Ictus 'silenti', comuni dopo un intervento chirurgico, sono legati a declino cognitivo

Hemorrhagic Stroke

Ricercatori canadesi hanno scoperto che gli ictus nascosti, o 'silenti', sono comuni negli anziani dopo un intervento chirurgico elettivo (richiesto, facoltativo) e non cardiaco e raddoppiano il rischio di declino cognitivo un anno dopo.

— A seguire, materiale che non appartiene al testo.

-- ==== Sys2Proof/Laws/Accessors.lean ====
section
/-! SUPPORT. What the accessors of the tables read after an update of another table. -/

namespace Sys2Proof.Machine

/-! `setChan` -/

@[simp] theorem setChan_jobAt (s : State) (c : Nat) (v : ChanState) (x : Nat) : (s.setChan c v).jobAt x = s.jobAt x := rfl
@[simp] theorem setChan_seqAt (s : State) (c : Nat) (v : ChanState) (x : Nat) : (s.setChan c v).seqAt x = s.seqAt x := rfl
@[simp] theorem setChan_unitAt (s : State) (c : Nat) (v : ChanState) (x : Nat) : (s.setChan c v).unitAt x = s.unitAt x := rfl
@[simp] theorem setChan_devAt (s : State) (c : Nat) (v : ChanState) (x : Nat) : (s.setChan c v).devAt x = s.devAt x := rfl
@[simp] theorem setChan_lpspiAt (s : State) (c : Nat) (v : ChanState) (x : Nat) : (s.setChan c v).lpspiAt x = s.lpspiAt x := rfl
@[simp] theorem setChan_dmaAt (s : State) (c : Nat) (v : ChanState) (x : Nat) : (s.setChan c v).dmaAt x = s.dmaAt x := rfl
@[simp] theorem setChan_usedUnits (s : State) (c : Nat) (v : ChanState) (x : Nat) : (s.setChan c v).usedUnits x = s.usedUnits x := rfl
@[simp] theorem setChan_unitOf (s : State) (c : Nat) (v : ChanState) (x : Nat) : (s.setChan c v).unitOf x = s.unitOf x := rfl
@[simp] theorem setChan_chanOf (s : State) (c : Nat) (v : ChanState) (x y : Nat) : (s.setChan c v).chanOf x y = s.chanOf x y := rfl
@[simp] theorem setChan_numChannelsOf (s : State) (c : Nat) (v : ChanState) (x : Nat) : (s.setChan c v).numChannelsOf x = s.numChannelsOf x := rfl
@[simp] theorem setChan_seqIsSync (s : State) (c : Nat) (v : ChanState) (x : Nat) : (s.setChan c v).seqIsSync x = s.seqIsSync x := rfl
@[simp] theorem setChan_hasAsync (s : State) (c : Nat) (v : ChanState) : (s.setChan c v).hasAsync = s.hasAsync := rfl
@[simp] theorem setChan_hasSync (s : State) (c : Nat) (v : ChanState) : (s.setChan c v).hasSync = s.hasSync := rfl
@[simp] theorem setChan_chanInRange (s : State) (c : Nat) (v : ChanState) (x : Nat) : (s.setChan c v).chanInRange x = s.chanInRange x := rfl
@[simp] theorem setChan_jobInRange (s : State) (c : Nat) (v : ChanState) (x : Nat) : (s.setChan c v).jobInRange x = s.jobInRange x := rfl
@[simp] theorem setChan_seqInRange (s : State) (c : Nat) (v : ChanState) (x : Nat) : (s.setChan c v).seqInRange x = s.seqInRange x := rfl
@[simp] theorem setChan_unitInRange (s : State) (c : Nat) (v : ChanState) (x : Nat) : (s.setChan c v).unitInRange x = s.unitInRange x := rfl

/-! `setJob` -/

@[simp] theorem setJob_chanAt (s : State) (j : Nat) (v : JobState) (x : Nat) : (s.setJob j v).chanAt x = s.chanAt x := rfl
@[simp] theorem setJob_seqAt (s : State) (j : Nat) (v : JobState) (x : Nat) : (s.setJob j v).seqAt x = s.seqAt x := rfl
@[simp] theorem setJob_unitAt (s : State) (j : Nat) (v : JobState) (x : Nat) : (s.setJob j v).unitAt x = s.unitAt x := rfl
@[simp] theorem setJob_devAt (s : State) (j : Nat) (v : JobState) (x : Nat) : (s.setJob j v).devAt x = s.devAt x := rfl
@[simp] theorem setJob_lpspiAt (s : State) (j : Nat) (v : JobState) (x : Nat) : (s.setJob j v).lpspiAt x = s.lpspiAt x := rfl
@[simp] theorem setJob_dmaAt (s : State) (j : Nat) (v : JobState) (x : Nat) : (s.setJob j v).dmaAt x = s.dmaAt x := rfl
@[simp] theorem setJob_usedUnits (s : State) (j : Nat) (v : JobState) (x : Nat) : (s.setJob j v).usedUnits x = s.usedUnits x := rfl
@[simp] theorem setJob_unitOf (s : State) (j : Nat) (v : JobState) (x : Nat) : (s.setJob j v).unitOf x = s.unitOf x := rfl
@[simp] theorem setJob_chanOf (s : State) (j : Nat) (v : JobState) (x y : Nat) : (s.setJob j v).chanOf x y = s.chanOf x y := rfl
@[simp] theorem setJob_numChannelsOf (s : State) (j : Nat) (v : JobState) (x : Nat) : (s.setJob j v).numChannelsOf x = s.numChannelsOf x := rfl
@[simp] theorem setJob_seqIsSync (s : State) (j : Nat) (v : JobState) (x : Nat) : (s.setJob j v).seqIsSync x = s.seqIsSync x := rfl
@[simp] theorem setJob_hasAsync (s : State) (j : Nat) (v : JobState) : (s.setJob j v).hasAsync = s.hasAsync := rfl
@[simp] theorem setJob_hasSync (s : State) (j : Nat) (v : JobState) : (s.setJob j v).hasSync = s.hasSync := rfl
@[simp] theorem setJob_chanInRange (s : State) (j : Nat) (v : JobState) (x : Nat) : (s.setJob j v).chanInRange x = s.chanInRange x := rfl
@[simp] theorem setJob_jobInRange (s : State) (j : Nat) (v : JobState) (x : Nat) : (s.setJob j v).jobInRange x = s.jobInRange x := rfl
@[simp] theorem setJob_seqInRange (s : State) (j : Nat) (v : JobState) (x : Nat) : (s.setJob j v).seqInRange x = s.seqInRange x := rfl
@[simp] theorem setJob_unitInRange (s : State) (j : Nat) (v : JobState) (x : Nat) : (s.setJob j v).unitInRange x = s.unitInRange x := rfl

Mentre un ictus evidente causa sintomi chiari, come debolezza di un braccio o problemi del linguaggio che durano più di un giorno, un ictus nascosto si può vedere solo nelle scansioni cerebrali, come la risonanza magnetica.


Ogni anno, circa lo 0,5% dei 50 milioni di over-65 di tutto il mondo che hanno subito un intervento chirurgico non cardiaco grave avrà un ictus manifesto, ma fino ad ora si sapeva poco sull'incidenza o sugli impatti dell'ictus silente dopo l'intervento chirurgico.


I risultati dello studio NeuroVISION sono stati pubblicati su The Lancet.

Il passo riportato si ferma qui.